“Careful, Jerry; he may be playing ’possum with us!” warned Bluff, who had been fed of late on so many remarkable stories concerning a moose’s tenacity in holding on to life that he was ready to believe almost anything of this king of the Big Woods.
“Aw, he’s as dead as a doornail!” Jerry told him; and in proof of his assertion he strode up to the bulky carcass to push it with the toe of his shoe.
There was no movement, and after that no one could believe that an atom of life remained in the body of the bull moose.
“Shake on that, Jerry,” said Bluff, as they stood over the body of their victim; “I want to congratulate you on the nervy way you did your part. Both bullets found their mark, you can see. I reckon either one would have wound him up; so it’s a fair divide.”

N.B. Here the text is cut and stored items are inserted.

@[simp] theorem Device.pairSeen_kept (s : Device) (i : Nat) : Device.Kept (Device.pairSeen s i) s := by
  unfold Device.Kept Device.pairSeen; repeat' (first | (simp; done) | split | (dsimp only; split))

@[simp] theorem Device.classify_kept (s : Device) : Device.Kept (Device.classify s) s := by
  unfold Device.Kept Device.classify; repeat' (first | (simp; done) | split | (dsimp only; split))

/-! ## Flow -/

@[simp] theorem Device.setPort_kept (s : Device) (p : Nat) (f : Port → Port) : Device.Kept (Device.setPort s p f) s := by
  unfold Device.Kept Device.setPort; simp

@[simp] theorem Device.markPort_kept (s : Device) (q : Nat × Nat) : Device.Kept (Device.markPort s q) s := by
  unfold Device.Kept Device.markPort; split <;> simp

@[simp] theorem Device.retirePort_kept (s : Device) (q : Nat × Nat) (electrical : Bool) : Device.Kept (Device.retirePort s q electrical) s := by
  unfold Device.Kept Device.retirePort; repeat' (first | (simp; done) | split | (dsimp only; split))

@[simp] theorem Device.retirePath_kept (s : Device) (i cause : Nat) : Device.Kept (Device.retirePath s i cause) s := by
  unfold Device.Kept Device.retirePath; simp

@[simp] theorem Device.retireFaulty_kept (act : List Nat) (s : Device) (q : Nat × Nat) : Device.Kept (Device.retireFaulty act s q) s := by
  unfold Device.Kept Device.retireFaulty; split <;> simp

@[simp] theorem Device.retireShared_kept (act meets : List Nat) (s : Device) (q : Nat × Nat) : Device.Kept (Device.retireShared act meets s q) s := by
  unfold Device.Kept Device.retireShared; repeat' (first | (simp; done) | split | (dsimp only; split))

@[simp] theorem Device.retireUser_kept (s : Device) (i : Nat) : Device.Kept (Device.retireUser s i) s := by
  unfold Device.Kept Device.retireUser; split <;> simp

@[simp] theorem Device.retireAlone_kept (s : Device) (i : Nat) : Device.Kept (Device.retireAlone s i) s := by
  unfold Device.Kept Device.retireAlone; split <;> simp

@[simp] theorem Device.retire_kept (s : Device) : Device.Kept (s.retire) s := by
  unfold Device.Kept Device.retire; dsimp only
  have a : ∀ (u l : List Nat) (k : List (Nat × Nat)) (x : Device), Device.Kept (k.foldl (Device.retireShared u l) x) x :=
    fun u l k x => foldl_kept _ (Device.retireShared_kept u l) k x
  have b : ∀ (u : List Nat) (k : List (Nat × Nat)) (x : Device), Device.Kept (k.foldl (Device.retireFaulty u) x) x :=
    fun u k x => foldl_kept _ (Device.retireFaulty_kept u) k x
  have c : ∀ (l : List Nat) (x : Device), Device.Kept (l.foldl Device.retireUser x) x := fun l x => foldl_kept _ Device.retireUser_kept l x
  have d : ∀ (l : List Nat) (x : Device), Device.Kept (l.foldl Device.retireAlone x) x := fun l x => foldl_kept _ Device.retireAlone_kept l x
  split <;> simp [a, b, c, d]

@[simp] theorem Device.reconstructWith_kept (s : Device) (fc : FlowCal) (si : Nat) (w : WeightSet) : Device.Kept (Device.reconstructWith s fc si w).1 s := by
  unfold Device.Kept Device.reconstructWith; dsimp only; split <;> simp

@[simp] theorem Device.reconstruct_kept (s : Device) : Device.Kept (Device.reconstruct s).1 s := by
  unfold Device.Kept Device.reconstruct; repeat' (first | (simp; done) | split | (dsimp only; split))

@[simp] theorem Device.armGap_kept (s : Device) : Device.Kept (Device.armGap s) s := by
  unfold Device.Kept Device.armGap; simp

“Yes,” the other ventured, “either one of us can say we killed him. Isn’t he a monster, though! Look at the horns, Bluff; would you ever dream a moose could grow such busters in a single season?”
“I hope they haven’t been injured by the fall,” remarked Bluff, bending down the better to examine the dead animal’s head adornments.
The horns of a full-grown moose differ radically from the antlers of a buck deer, being thick and massive rather than delicate and pronged. The cow moose does not sport any adornments on her head, and looks very much like a mule. But there is no species of deer in the American forests that can come anywhere near the moose in size and power, the elk possibly approaching closer than any other animal.
Neither of the boys gave the slightest heed to the fact that it was commencing to snow again and for about the sixth time since they started out.
“This is what they always say is the proudest moment in our lives, Bluff!” Jerry was remarking, seemingly content to stand there leaning on his gun and staring down at the biggest wild animal either of them had ever taken a hand in bringing down, if the grizzly bear, of which they were recently talking, might be excepted.
“I wish Will and his camera were here to get a picture of our first moose, the biggest one that will be brought down in the whole State of Maine this season, like as not.” And Bluff looked sad to think they might not have something to show as evidence when they wanted to back up the story they would tell about their moose hunt.